Alexandre Umpierrez Amaral PhD1*, Cristiane Cecatto MSc2, Alessandro Wajner PhD2, Janaína Camacho da Silva PhD2, Kaleb Pinto Spannenberger2, Moacir Wajner MD, PhD2,3
1Departamento de Ciências Biológicas, Universidade Regional Integrada do Alto Uruguai e das Missões, Erechim, RS, Brazil
2Departamento de Bioquímica, Instituto de Ciências Básicas da Saúde, Universidade
Federal do Rio Grande do Sul, Porto Alegre, RS, Brazil
3Serviço de Genética Médica, Hospital de Clínicas de Porto Alegre, Porto Alegre, RS, Brazil
* e-mail: firstname.lastname@example.org; Tel: +55 51 998378489
Cis-5-tetradecenoic (Cis-5) and myristic (Myr) acids are accumulated in tissues of very long-chain acyl-CoA dehydrogenase (VLCAD) deficient patients who usually manifest recurrent rhabdomyolysis, cardiomyopathy and hepatopathy. Symptomatology is usually worsen during episodes of metabolic decompensation, in which the body concentrations of the accumulating metabolites rapidly increase, suggesting toxicity of these fatty acids. Therefore, the present work investigated the effects of Cis-5 and Myr (10-30 µM) on energy and calcium homeostasis in mitochondrial preparations from skeletal muscle from 30-day-old Wistar rats supplemented with exogenous calcium (30
µM). Our data showed that Cis-5 and Myr significantly decreased mitochondrial membrane potential (ΔΨm) in the absence of calcium in glutamate/malate-supported mitochondria. Furthermore, this effect was more intense after calcium supplementation. On the other hand, Cis-5 and Myr-induced ΔΨm dissipation was less evident in pyruvate/malate supported mitochondria. We also observed that Cis-5 and Myr-induced collapse of ΔΨm in calcium-loaded mitochondria was prevented by cyclosporine A (CsA) plus ADP (inhibitors of mitochondrial permeability transition, mPT) and by ruthenium red (RR – inhibitor of mitochondrial calcium uniporter), indicating the involvement of mPT pore opening and the importance of calcium in this effect.

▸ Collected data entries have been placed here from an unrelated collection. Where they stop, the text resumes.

/-- R103: entry into FAULT. -/
theorem enterFault_railsFrame (cause : FaultCause) (s : State) : railsFrame s (enterFault cause s) := by
  unfold enterFault
  exact railsFrame_trans (t := offerNotice (.railFault cause s.rails.state)
      { s with rails := { Rails.reset with state := .fault, faultCause := some cause }, frameTimer := .stopped }) rfl
    (railsFrame_trans (railsFrame_of_driveFrame (abortAll_driveFrame _ _)) (haltedIfIdle_railsFrame _))

/-- R105: a fast-fall request. -/
theorem fastFallRequest_railsFrame (s : State) : railsFrame s (fastFallRequest s) := by
  unfold fastFallRequest; split <;> rfl

/-! ### Fields an evaluation leaves -/

@[simp] theorem evaluate_pending (s : State) : (evaluate s).pending = s.pending := by rw [evaluate_railsFrame s]
@[simp] theorem evaluate_phase (s : State) : (evaluate s).phase = s.phase := by rw [evaluate_railsFrame s]
@[simp] theorem evaluate_powerGood (s : State) : (evaluate s).powerGood = s.powerGood := by rw [evaluate_railsFrame s]
@[simp] theorem evaluate_params (s : State) : (evaluate s).params = s.params := by rw [evaluate_railsFrame s]
@[simp] theorem evaluate_pendingPlane (s : State) : (evaluate s).pendingPlane = s.pendingPlane := by
  rw [evaluate_railsFrame s]
@[simp] theorem evaluate_idCounter (s : State) : (evaluate s).idCounter = s.idCounter := by rw [evaluate_railsFrame s]
@[simp] theorem evaluate_temp (s : State) : (evaluate s).temp = s.temp := by rw [evaluate_railsFrame s]
@[simp] theorem evaluate_load (s : State) : (evaluate s).load = s.load := by rw [evaluate_railsFrame s]
@[simp] theorem evaluate_raster (s : State) : (evaluate s).raster = s.raster := by rw [evaluate_railsFrame s]

/-! ### The dispatcher -/

/-- R158: what a taking does: nothing, or the request on the entry taken. -/
theorem dispatch_cases (code : RequestCode) (run : Request → State → State) (s : State) :
    dispatch code run s = s ∨ ∃ r, takes s code r ∧ dispatch code run s = run r s := by
  unfold dispatch
  split
  · exact .inl rfl
  · rename_i r hr
    split
    · rename_i hc; exact .inr ⟨r, ⟨hr, hc⟩, rfl⟩
    · exact .inl rfl

/-- R158: a taking of an entry. -/
theorem dispatch_of_takes {s : State} {code : RequestCode} {r : Request} (run : Request → State → State)
    (h : takes s code r) : dispatch code run s = run r s := by
  unfold dispatch
  rw [h.1]
  simp [h.2]

/-- R158: no taking without an entry to take. -/
theorem dispatch_of_none {s : State} (code : RequestCode) (run : Request → State → State) (h : nextRequest s = none) :
    dispatch code run s = s := by
  unfold dispatch; rw [h]

/-- R158: the entry taken is the oldest WAITING one, not held, in normal running outside the Restart interval. -/
theorem nextRequest_eq_some {s : State} {r : Request} (h : nextRequest s = some r) :
    s.phase = .running ∧ s.link.restartTaken = false ∧ oldestWaiting s = some r ∧ held s r = false := by
  unfold nextRequest at h
  split at h
  · rename_i hp
    split at h
    · cases h
    · rename_i q hq
      split at h
      · cases h
      · rename_i hh
        cases h
        exact ⟨hp.1, hp.2, hq, by simpa using hh⟩
  · cases h

/-- R158: where the entry taken stands in the Request Table. -/
theorem oldestWaiting_split {s : State} {r : Request} (h : oldestWaiting s = some r) :
    r.state = .waiting ∧ ∃ before after, s.link.table = before ++ r :: after ∧ ∀ q ∈ before, q.state ≠ .waiting := by
  obtain ⟨hw, before, after, ht, hb⟩ := List.find?_eq_some_iff_append.mp h
  exact ⟨by simpa [isWaiting] using hw, before, after, ht, fun q hq => by simpa [isWaiting] using hb q hq⟩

Cis-5 and Myr also markedly decreased mitochondrial NAD(P)H content and calcium retention capacity, which were prevented by CsA, confirming mPT pore opening induction. Taken together, our data indicate that the major fatty acids accumulating in VLCAD deficiency severely disturb mitochondrial energy and calcium homeostasis in
skeletal muscle probably due to mPT induction. It is postulated that our present data may contribute to further explain the pathogenesis of the rhabdomyolysis presented by VLCAD deficient patients especially during metabolic decompensation.
Financial support: PROPESQ/UFRGS, FAPERGS and CNPq.
Keywords: very-long-chain acyl-CoA dehydrogenase deficiency; rhabdomyolysis; mitochondrial energy homeostasis; mitochondrial calcium homeostasis; mitochondrial permeability transition.